А вы, любезные мои простодушнейшие читатели, извольте угадать, что подсказало ему эти речи: участливость или хитрость – он же видел, что девушке больше всего хочется распоряжаться собой без принуждения, а замок со всеми садами, хоть в нынешнем состоянии его и можно было обмерить булавкой или стежками, ногтем или напёрстком, всё же имел такой нарядный и пышный вид, что всякий почёл бы за счастье в нём поселиться.
По бледным щекам красавицы разлился нежный розовый румянец, и она чуть слышно промолвила, что чары есть чары, а поцелуй, данный ей после того, как стеклянный гроб был благополучно уничтожен, как и всякий поцелуй, обязывает к благосклонности, вольно он был получен или невольно.
Пока они таким учтивым образом диспутировали о том, как достойнее поступить в этих казусных обстоятельствах, раздался шум, зазвенела музыка и девушка в великой тревоге воскликнула, что чародей приближается. Герой же наш оробел и растерялся: ведь седой наставник не научил его, что надо делать при подобной оказии. И всё же он сказал себе: «Надо мне, сколько станет сил, защищать эту девушку, которой я столь многим обязан, которую сам же – к добру или к худу – избавил от сна и немоты». Оружия, кроме острых иголок да ножниц, он с собой не носил, но его осенило, что можно пустить в ход осколки стеклянного саркофага. Он выбрал осколок подлиннее и поострее, обернул тупой конец подолом своего кожаного передника и стал ждать.

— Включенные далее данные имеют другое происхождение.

-- ==== Sys2Proof/Machine/Bells.lean ====
section
/-! DEFINITION. Commands of mailboxes, doorbells, interrupt units, the gather controller, the log, firmware and the Sump
(spec 18, R491 to R514; 19, R529 to R547). -/
namespace Sys2Proof.Machine

/-- A message is written into a send window, its body first, and posted with word 0 (R493). -/
def Dev.mailPost (d : Dev) (src dst m : Nat) (body : List Nat) (hdr : Nat) : Dev :=
  let l := (body.zip (List.range' 1 body.length)).map fun x => (x.2, x.1)
  if src = 20 then
    (l ++ [(0, hdr)]).foldl (fun (d : Dev) (x : Nat × Nat) => d.hostPut .bar0 (0x540 + 4 * x.1) x.2) (d.hostPut .bar0 0x500 (dst * 256 + m))
  else (l ++ [(0, hdr)]).foldl (fun (d : Dev) (x : Nat × Nat) => d.coreStoreAt src (0x010100 + 128 * dst + 16 * m + x.1) x.2) d

/-- MAILBOX_POST (R493, R494, R498): the body words from word 1, then the header. -/
def execMailboxPost (src : Fin 21) (dst : Fin 21) (mbx : Fin 8) (body : List Word) (hdr : Word) (s : State) : Host.Outcome State Fault Refusal :=
  wants (decide (body.length ≤ 15)) "MAILBOX_POST body" (·.mailPost src dst mbx (body.map (·.toNat)) hdr.toNat) s

/-- A read of the last word of a message by its receiver (R497). -/
def Dev.mailAck (d : Dev) (e m : Nat) : Dev :=
  let n := bits (d.ld (mailAddr e m 0)) 18 15
  if e = 20 then d.hostRead .bar0 (0x200 + 64 * m + 4 * n) 1 else d.coreLoadAt e (0x010000 + 16 * m + n)

/-- A write of a mailbox's status word by its receiver (R496). -/
def Dev.mailStatus (d : Dev) (e m v : Nat) : Dev :=
  if e = 20 then d.hostPut .bar0 (0x400 + 4 * m) v else d.coreStoreAt e (0x010080 + m) v

/-- A read of an endpoint's own doorbell (R500). -/
def Dev.bellRead (d : Dev) (e : Nat) : Dev := if e = 20 then d.hostRead .bar0 0x50 1 else d.coreLoadAt e (0x010C00 + e)

/-- MAILBOX_ACK (R497). -/
def execMailboxAck (ep : Fin 21) (mbx : Fin 8) (s : State) : Host.Outcome State Fault Refusal := run (·.mailAck ep mbx) s

/-- MAILBOX_RELEASE (R497): a write of the status word. -/
def execMailboxRelease (ep : Fin 21) (mbx : Fin 8) (v : Word) (s : State) : Host.Outcome State Fault Refusal := run (·.mailStatus ep mbx v.toNat) s

/-- COLLIDE_CLEAR (R494): a write of the status word. -/
def execCollideClear (ep : Fin 21) (mbx : Fin 8) (v : Word) (s : State) : Host.Outcome State Fault Refusal := run (·.mailStatus ep mbx v.toNat) s

/-- DOORBELL_RING (R500); a core rings by a store, after every far write that it made before (R276). -/
def execDoorbellRing (bell : Bell) (v : Word) (s : State) : Host.Outcome State Fault Refusal :=
  match bell.core with
  | none => run (·.ring bell.ep v.toNat) s
  | some c => run (·.coreStoreAt c (0x010C00 + bell.ep) v.toNat) s

/-- DOORBELL_READ (R500). -/
def execDoorbellRead (ep : Fin 21) (s : State) : Host.Outcome State Fault Refusal := run (·.bellRead ep) s

/-- HOST_RESET (R491). -/
def execHostReset (v : Word) (s : State) : Host.Outcome State Fault Refusal := run (·.hostPut .bar0 0x580 v.toNat) s

/-- PEND_SET (R505). -/
def execPendSet (core : Fin 20) (w : Fin 3) (v : Word) (s : State) : Host.Outcome State Fault Refusal :=
  run (·.coreStoreAt core (0x11008 + w) v.toNat) s

/-- PEND_CLR (R505). -/
def execPendClr (core : Fin 20) (w : Fin 3) (v : Word) (s : State) : Host.Outcome State Fault Refusal :=
  run (·.coreStoreAt core (0x1100C + w) v.toNat) s

/-- MASK_SET (R505). -/
def execMaskSet (core : Fin 20) (w : Fin 3) (v : Word) (s : State) : Host.Outcome State Fault Refusal :=
  run (·.coreStoreAt core (0x11014 + w) v.toNat) s

/-- MASK_CLR (R505). -/
def execMaskClr (core : Fin 20) (w : Fin 3) (v : Word) (s : State) : Host.Outcome State Fault Refusal :=
  run (·.coreStoreAt core (0x11018 + w) v.toNat) s

/-- The hold-off of a core's moderation ends (R508). -/
def Dev.imodEnd (d : Dev) (c : Nat) : Dev :=
  match (d.core c).imodEnds with
  | some t => (d.upTo t).modCore c fun x => { x with imodEnds := none }
  | none => d

/-- IMOD_EXPIRY (R508). -/
def execImodExpiry (core : Fin 20) (s : State) : Host.Outcome State Fault Refusal := run (·.imodEnd core) s

/-- GATHER_EDGE (R509, R511); a number that has no edge of its own is never raised. -/
def execGatherEdge (source : Fin 2048) (s : State) : Host.Outcome State Fault Refusal := run (fun d => if gatherEdged source then d.raise source else d) s

/-- GC_EN_WRITE (R511). -/
def execGcEnWrite (agent : Fin 21) (w : Fin 86) (v : Word) (s : State) : Host.Outcome State Fault Refusal :=
  run (·.agentStore agent (0x306800 + w) v.toNat) s

/-- GC_PEND_CLR (R510). -/
def execGcPendClr (w : Fin 86) (v : Word) (s : State) : Host.Outcome State Fault Refusal :=
  run (fun d => if d.domOn 2 then d.gcClear (gatherSet w v.toNat) else d) s

/-- GC_PEND_SET (R510). -/
def execGcPendSet (w : Fin 86) (v : Word) (s : State) : Host.Outcome State Fault Refusal :=
  run (fun d => d.each (gatherSet w v.toNat) fun d s => d.raise s) s

/-- MSIX_UNMASK (R511). -/
def execMsixUnmask (vec : Fin 32) (s : State) : Host.Outcome State Fault Refusal := run (fun d => if d.host.linkUp then d.unmaskVec vec else d) s

/-- LOG_POST (R514). -/
def execLogPost (core : Fin 20) (v : Word) (s : State) : Host.Outcome State Fault Refusal := run (·.coreStoreAt core 0x307000 v.toNat) s

/-- A number in `n` hex digits, and in decimal, as text. -/
def hexText : Nat → Nat → List Char
  | 0, _ => []
  | n + 1, v => hexText n (v / 16) ++ ["0123456789ABCDEF".toList.getD (v % 16) '0']
def decText : Nat → Nat → List Char
  | 0, _ => []
  | n + 1, v => (if v < 10 then [] else decText n (v / 10)) ++ ["0123456789".toList.getD (v % 10) '0']

/-- The console's line for an entry, and before it the count of the lines dropped, on a line of its own (R547; log entry 10). -/
def consoleText (e : LogEntry) (lost : Nat) : List Byte :=
  ((if lost = 0 then [] else "LOST ".toList ++ decText 16 lost ++ ['\r', '\n']) ++
    hexText 6 e.seq ++ [' '] ++ decText 16 e.t0us ++ [' '] ++ hexText 4 e.inst ++ " E:".toList ++ hexText 4 e.code ++ ['\r', '\n']).map fun c => BitVec.ofNat 8 c.toNat

/-- The console sends the line of its oldest entry; CON_TX rests while the spine is off (R545, R547). -/
def Dev.consoleSend (d : Dev) : Dev :=
  if !d.domOn 2 then d else
  match d.sump.consoleQueue with
  | [] => d
  | e :: l => (d.modSump fun s => { s with consoleQueue := l, consoleLost := 0 }).emit (.uartLine (consoleText e d.sump.consoleLost))

/-- CONSOLE_LINE (R547). -/
def execConsoleLine (s : State) : Host.Outcome State Fault Refusal := run (·.consoleSend) s

/-- FW_PREPARE (R529). -/
def execFwPrepare (r : Src) (v : Word) (s : State) : Host.Outcome State Fault Refusal := run (·.writeReq r (K.FW_PREPARE) [v.toNat]) s

/-- FW_ERASE_DONE (R529). -/
def execFwEraseDone (s : State) : Host.Outcome State Fault Refusal := run (·.eraseEnd) s

/-- FW_ACTIVATE_RESTART (R530). -/
def execFwActivateRestart (r : Src) (s : State) : Host.Outcome State Fault Refusal := run (·.writeReq r K.FW_ACTIVATE [2]) s

/-- FW_ACTIVATE_LIVE (R530). -/
def execFwActivateLive (r : Src) (s : State) : Host.Outcome State Fault Refusal := run (·.writeReq r K.FW_ACTIVATE [1]) s

/-- ACTIVATION_TIMEOUT (R530). -/
def execActivationTimeout (s : State) : Host.Outcome State Fault Refusal := run (·.actTimeout) s

/-- ROLE_HOLDER_WRITE (R533). -/
def execRoleHolderWrite (r : Src) (role : Fin 9) (v : Word) (s : State) : Host.Outcome State Fault Refusal :=
  run (·.writeReq r (K.ROLE_HOLDER role) [v.toNat]) s

/-- SUMP_RESTART (R539). -/
def execSumpRestart (r : Src) (v : Word) (s : State) : Host.Outcome State Fault Refusal := run (·.writeReq r (K.SUMP_RESTART) [v.toNat]) s

/-- ALERT_CLEAR (R539). -/
def execAlertClear (r : Src) (v : Word) (s : State) : Host.Outcome State Fault Refusal := run (·.writeReq r (K.ALERT_CLEAR) [v.toNat]) s

/-- CLEAR_FAIL (R539). -/
def execClearFail (r : Src) (v : Word) (s : State) : Host.Outcome State Fault Refusal := run (·.writeReq r (K.CLEAR_FAIL) [v.toNat]) s

/-- The test access port decodes an instruction (R102, R546): BYPASS is all ones, as IEEE 1149.1 has it; the code of IDCODE, and which codes select
the boundary-scan chain, are free (log entry 55). An instruction of the chain selects the levels of its pins, any other a free word. JTAG_TDO is at high impedance while RESET# is low and in Dormant (R545). -/
def Dev.jtag (d : Dev) (ir : BitVec 8) : Dev :=
  if !d.domOn 2 then d
  else if ir = 0xFF then d.emit (.tapDrive ir.toNat 0)
  else if ir = Config.idcodeIr then d.emit (.tapDrive ir.toNat 0x29616B47)
  else if d.obb K.JTAG_LOCK then d.emit (.tapDrive ir.toNat 0)
  else
    let (v, d) := d.fresh 256
    d.emit (.tapDrive ir.toNat (if Config.boundaryIr ir then d.scanWord v else v))

/-- JTAG_INSTRUCTION (R546). -/
def execJtagInstruction (ir : BitVec 8) (s : State) : Host.Outcome State Fault Refusal := run (·.jtag ir) s

end Sys2Proof.Machine
end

И вот на пороге вырос закутанный в чёрный плащ, ухмыляющийся свирепой ухмылкой чернокнижник. Задрожал портняжка, взмахнул осколком, а сам так и ждёт, что противник оборонится от него колдовством или заледенит ему руку. Но тот лишь шагнул вперёд и потянулся к девушке. И тут наш герой со всей силы всадил ему в сердце стеклянный осколок. Колдун рухнул наземь и прямо у них на глазах иссох, сморщился и обратился в горстку серой пыли да толчёного стекла.
Девушка всплакнула и молвила, что это уж второй раз, как портняжка её спасает: всё говорит за то, что он достоин её руки. А потом она хлопнула в ладоши, и в тот же миг и она, и портняжка, и всё, что их окружало – замок, груда склянок, горсть пыли – поднялись в воздух и перенеслись на холодный склон какого-то холма, где их ожидал тот самый седой старичок со своей борзой Отто.
И, как вы, догадливые мои читатели, должно быть, поняли, Отто и был той борзой, в которую превратился брат заточённой в гробу красавицы. Девушка припала к серой шерстистой шее и залилась ясными слезами. И когда они смешались с горючими слезами, брызнувшими из глаз пса, чары спали и перед девушкой стоял златокудрый юноша в охотничьем платье. Обнялись они от полноты сердца и долго-долго друг друга не отпускали.
А меж тем портняжка с помощью седого старичка провёл по стеклянному футляру, заключающему в себе замок, петушьим и куриным перышками, что-то загудело, загрохотало и замок сделался таким же огромным, как и прежде: величавые лестницы, несчётные двери – всё на месте. Вслед за тем портняжка с седым старичком принялись откупоривать пузырьки и склянки, дым и влага исходили из них лёгким вздохом и принимали человеческий облик: лесник и дворецкий, кухарка и горничная; велико было их изумление, когда они обнаруживали, где очутились.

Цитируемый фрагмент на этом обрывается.